● Input records:
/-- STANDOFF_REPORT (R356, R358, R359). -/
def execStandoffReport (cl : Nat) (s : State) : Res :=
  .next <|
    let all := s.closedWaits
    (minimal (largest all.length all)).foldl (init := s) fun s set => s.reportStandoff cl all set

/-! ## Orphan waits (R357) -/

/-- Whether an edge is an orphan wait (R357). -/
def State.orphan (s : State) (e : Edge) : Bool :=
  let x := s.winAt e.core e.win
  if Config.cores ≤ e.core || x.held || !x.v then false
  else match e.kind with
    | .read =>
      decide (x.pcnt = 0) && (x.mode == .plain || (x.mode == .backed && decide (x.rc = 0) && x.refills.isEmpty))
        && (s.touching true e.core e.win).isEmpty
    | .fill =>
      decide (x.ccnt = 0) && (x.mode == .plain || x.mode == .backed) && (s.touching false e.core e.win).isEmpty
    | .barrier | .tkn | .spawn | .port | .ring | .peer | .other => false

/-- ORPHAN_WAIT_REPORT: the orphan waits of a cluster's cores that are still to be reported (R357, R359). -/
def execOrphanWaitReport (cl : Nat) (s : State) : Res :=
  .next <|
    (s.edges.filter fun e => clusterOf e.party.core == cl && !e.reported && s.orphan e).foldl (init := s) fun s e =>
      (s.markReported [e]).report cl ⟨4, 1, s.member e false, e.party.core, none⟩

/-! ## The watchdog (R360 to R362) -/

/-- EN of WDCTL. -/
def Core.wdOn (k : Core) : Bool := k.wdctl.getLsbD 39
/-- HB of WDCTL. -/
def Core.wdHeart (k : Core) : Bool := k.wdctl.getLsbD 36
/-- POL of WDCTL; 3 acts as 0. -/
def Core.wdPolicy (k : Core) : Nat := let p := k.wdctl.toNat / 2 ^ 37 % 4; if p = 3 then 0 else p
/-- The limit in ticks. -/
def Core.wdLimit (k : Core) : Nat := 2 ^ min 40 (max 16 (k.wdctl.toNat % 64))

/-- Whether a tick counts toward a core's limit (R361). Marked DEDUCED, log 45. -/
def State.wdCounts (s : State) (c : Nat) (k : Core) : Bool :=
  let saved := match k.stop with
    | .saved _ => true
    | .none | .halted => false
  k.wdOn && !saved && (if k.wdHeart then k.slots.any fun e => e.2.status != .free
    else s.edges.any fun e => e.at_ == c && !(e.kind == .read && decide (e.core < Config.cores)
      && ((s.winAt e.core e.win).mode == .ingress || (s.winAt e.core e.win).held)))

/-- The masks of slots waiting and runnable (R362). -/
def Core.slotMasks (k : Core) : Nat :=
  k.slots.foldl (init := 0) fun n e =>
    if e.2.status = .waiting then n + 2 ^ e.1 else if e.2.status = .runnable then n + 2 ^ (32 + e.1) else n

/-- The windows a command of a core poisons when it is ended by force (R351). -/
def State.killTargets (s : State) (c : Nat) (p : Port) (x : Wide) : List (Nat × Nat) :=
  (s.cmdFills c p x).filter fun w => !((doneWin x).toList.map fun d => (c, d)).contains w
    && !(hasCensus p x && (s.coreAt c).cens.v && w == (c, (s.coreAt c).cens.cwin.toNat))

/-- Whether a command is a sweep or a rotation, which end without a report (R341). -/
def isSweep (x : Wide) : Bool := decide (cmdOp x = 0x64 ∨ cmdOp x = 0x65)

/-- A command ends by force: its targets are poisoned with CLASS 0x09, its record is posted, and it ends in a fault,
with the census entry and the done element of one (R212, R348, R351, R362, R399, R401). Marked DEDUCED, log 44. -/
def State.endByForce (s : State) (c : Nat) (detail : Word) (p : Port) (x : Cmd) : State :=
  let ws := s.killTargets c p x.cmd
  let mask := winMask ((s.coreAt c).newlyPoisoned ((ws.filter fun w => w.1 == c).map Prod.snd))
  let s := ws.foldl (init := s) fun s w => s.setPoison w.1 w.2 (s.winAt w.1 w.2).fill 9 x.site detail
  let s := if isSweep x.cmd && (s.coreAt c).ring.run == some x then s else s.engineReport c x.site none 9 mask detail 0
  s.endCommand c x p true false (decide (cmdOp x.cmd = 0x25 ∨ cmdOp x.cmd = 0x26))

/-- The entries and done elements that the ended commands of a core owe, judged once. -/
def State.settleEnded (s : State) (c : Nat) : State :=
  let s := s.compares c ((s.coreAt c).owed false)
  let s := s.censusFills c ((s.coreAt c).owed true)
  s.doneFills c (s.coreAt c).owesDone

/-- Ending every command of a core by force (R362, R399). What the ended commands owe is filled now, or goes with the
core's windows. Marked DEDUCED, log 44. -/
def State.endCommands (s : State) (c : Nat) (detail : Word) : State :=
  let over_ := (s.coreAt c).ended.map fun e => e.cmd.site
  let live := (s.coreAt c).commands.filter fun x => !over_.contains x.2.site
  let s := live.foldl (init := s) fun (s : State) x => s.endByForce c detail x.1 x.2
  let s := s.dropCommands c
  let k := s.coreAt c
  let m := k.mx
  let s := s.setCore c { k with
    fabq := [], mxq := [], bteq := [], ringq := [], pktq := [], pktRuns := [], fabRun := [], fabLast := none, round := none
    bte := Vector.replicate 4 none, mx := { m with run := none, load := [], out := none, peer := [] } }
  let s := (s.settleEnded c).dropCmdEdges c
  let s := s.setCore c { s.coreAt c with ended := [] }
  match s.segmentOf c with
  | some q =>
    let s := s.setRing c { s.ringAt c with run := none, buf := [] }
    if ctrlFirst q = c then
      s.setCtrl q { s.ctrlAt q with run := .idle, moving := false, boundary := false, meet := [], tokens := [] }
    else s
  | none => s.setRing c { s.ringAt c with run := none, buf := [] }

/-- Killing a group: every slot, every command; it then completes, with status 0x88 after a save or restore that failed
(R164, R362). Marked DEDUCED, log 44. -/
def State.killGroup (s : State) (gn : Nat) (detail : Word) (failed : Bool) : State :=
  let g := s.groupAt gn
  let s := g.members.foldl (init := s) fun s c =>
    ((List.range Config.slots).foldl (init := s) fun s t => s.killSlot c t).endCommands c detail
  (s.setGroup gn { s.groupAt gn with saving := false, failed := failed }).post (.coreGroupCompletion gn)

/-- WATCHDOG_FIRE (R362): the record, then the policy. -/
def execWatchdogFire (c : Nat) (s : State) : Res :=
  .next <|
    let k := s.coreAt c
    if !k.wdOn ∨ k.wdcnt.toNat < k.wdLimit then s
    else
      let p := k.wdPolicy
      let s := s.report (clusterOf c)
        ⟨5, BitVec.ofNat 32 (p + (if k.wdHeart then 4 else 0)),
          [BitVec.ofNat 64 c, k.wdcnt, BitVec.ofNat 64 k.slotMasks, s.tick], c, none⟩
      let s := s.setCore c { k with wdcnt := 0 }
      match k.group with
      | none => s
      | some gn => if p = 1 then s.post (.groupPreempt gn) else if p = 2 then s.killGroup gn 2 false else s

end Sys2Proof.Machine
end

● Exercise brief: Please print exactly the lines from the one containing "BitVec.ofNat 32 (p" through the last line of the records, both included, and nothing else.

● Exercise result:
        ⟨5, BitVec.ofNat 32 (p + (if k.wdHeart then 4 else 0)),
          [BitVec.ofNat 64 c, k.wdcnt, BitVec.ofNat 64 k.slotMasks, s.tick], c, none⟩
      let s := s.setCore c { k with wdcnt := 0 }
      match k.group with
      | none => s
      | some gn => if p = 1 then s.post (.groupPreempt gn) else if p = 2 then s.killGroup gn 2 false else s

end Sys2Proof.Machine
end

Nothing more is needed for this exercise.